CORONAVIRUS: Rio Preto monitora paciente que veio da Itália

A Secretaria de Saúde de Rio Preto está monitorando um paciente - homem na casa dos 30 anos - que chegou ao Brasil vindo do norte da Itália no último dia 23. Ele passou por atendimento no Hospital de Base na madrugada desta quarta-feira, dia 26, com sintomas de resfriado. Por conta de ter vindo de um país onde há cadeia de transmissão de coronavírus, a Saúde considera que há epidemiologia para a doença.

A princípio, não se fala a palavra "suspeito" porque o paciente estaria sem febre, que é um dos critérios definidos pelo Ministério da Saúde para enquadrar uma ocorrência como suspeita de coronavírus. De acordo com Jorge Fares, diretor-executivo do HB, inicialmente a orientação do Grupo de Vigilância Epidemiológica da Secretaria de Estado da Saúde foi de não realizar exames no paciente. Ele foi liberado para ficar em casa, em isolamento. "Ele veio da Itália com o resfriado, por isso que ele procurou o hospital, porque ficou com medo", fala Amália Tieco, diretora do HB.


Fares e Aldenis Borim, secretário municipal de Saúde, porém, decidiram fazer exames no paciente. Primeiramente uma equipe da Vigilância Epidemiológica iria até a casa dele e, com sua autorização, colheria amostras de sangue que serão testadas para vírus respiratórios.
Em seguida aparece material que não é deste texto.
-- ==== Sys2Proof/Machine/Operands.lean ====
section
/-!
DEFINITION. Operand bytes: reading them (spec/40_engine_cycle.md R75) and the register check
`Reg(b)` (spec/00_scope.md R6, spec/60_exceptions.md R165).
-/

namespace Sys2Proof.Machine

/-- The register index of a name (R53). -/
def Reg.index : Reg → Byte
  | .r0 => 0#8
  | .r1 => 1#8
  | .r2 => 2#8
  | .r3 => 3#8
  | .r4 => 4#8
  | .r5 => 5#8
  | .r6 => 6#8
  | .r7 => 7#8

/-- The register an operand byte selects (R53): none above 7. -/
def regSelected (b : Byte) : Option Reg :=
  match b.toNat with
  | 0 => some .r0
  | 1 => some .r1
  | 2 => some .r2
  | 3 => some .r3
  | 4 => some .r4
  | 5 => some .r5
  | 6 => some .r6
  | 7 => some .r7
  | _ => none

/-- `InvalidRegister(b)`: INFO is the operand byte (R165, D10, log 7). -/
def invalidRegister (b : Byte) : Trap where
  cause := .invalidRegister
  info := zext9 b

/-- `Reg(b)` (R6, R165). -/
def checkReg (b : Byte) : Except Trap Reg :=
  match regSelected b with
  | some r => .ok r
  | none => .error (invalidRegister b)

/-- The address of operand byte `k`: PC + k, not reduced (R14, R75). -/
def operandAddress (s : State) (k : Nat) : Int := ((s.pc.toNat + k : Nat) : Int)

/-- `v <- MemRead(pc + k, 1)` (R75) for the operand byte `v` that the decoder took from that address: the
read raises OutOfRange(pc + k) when the address is 256 or more, and `v` is then never looked at (log 4). -/
def readOperand (s : State) (k : Nat) (v : Byte) : Except Trap Byte :=
  if inRange (operandAddress s k) then .ok v else .error (outOfRange (operandAddress s k))

/-- The operand of format R: read byte 1, then check it (R75, R168). -/
def oneReg (s : State) (a : Byte) : Except Trap Reg := do
  let a ← readOperand s 1 a
  checkReg a

/-- The operands of format RI: both bytes are read before the register check (R91). -/
def regAndImm (s : State) (a imm : Byte) : Except Trap (Reg × Byte) := do
  let a ← readOperand s 1 a
  let imm ← readOperand s 2 imm
  let r ← checkReg a
  return (r, imm)

/-- The operands of format RR: both bytes are read, then a is checked, then b (R120). -/
def twoRegs (s : State) (a b : Byte) : Except Trap (Reg × Reg) := do
  let a ← readOperand s 1 a
  let b ← readOperand s 2 b
  let ra ← checkReg a
  let rb ← checkReg b
  return (ra, rb)

end Sys2Proof.Machine
end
Caso esses resultados sejam negativos, será colhido material respiratório para testar o coronavírus. A previsão é que a coleta do sangue acontecesse entre o final da tarde de quarta e esta quinta-feira.

"Pode ser só um resfriado mesmo. O fato de não ter febre diminui a possibilidade, mas não exclui coronavírus", pontua Fares. "Ele tinha uma epidemiologia que fica em dúvida, veio da Itália, é um negócio que tem que ser considerado."

Nesta quarta, houve um desencontro de informações por parte do poder público. A primeira nota emitida pela Prefeitura dizia que a Saúde não havia sido comunicada por nenhum órgão estadual ou municipal de saúde sobre caso suspeito ou confirmado de coronavírus na cidade e que qualquer informação contrária ao que fosse divulgado pela pasta seria "boato e fake news".

Ao tomar conhecimento deste texto, depois de já ter informado ao Diário que a Saúde monitoraria o paciente, o secretário Borim afirmou que não sabia da nota, ou seja, seu teor não havia passado por sua aprovação. Ele então pediu que a assessoria de imprensa enviasse novo comunicado, que confirmou o monitoramento.

Maurício Lacerda Nogueira, do Laboratório de Virologia da Famerp, explica que, por enquanto, os critérios para definição de casos suspeitos incluem febre, o que o paciente não apresentou. "Podem ser criticados os critérios, mas é o que tem para hoje, é a forma como o sistema de vigilância funciona", diz.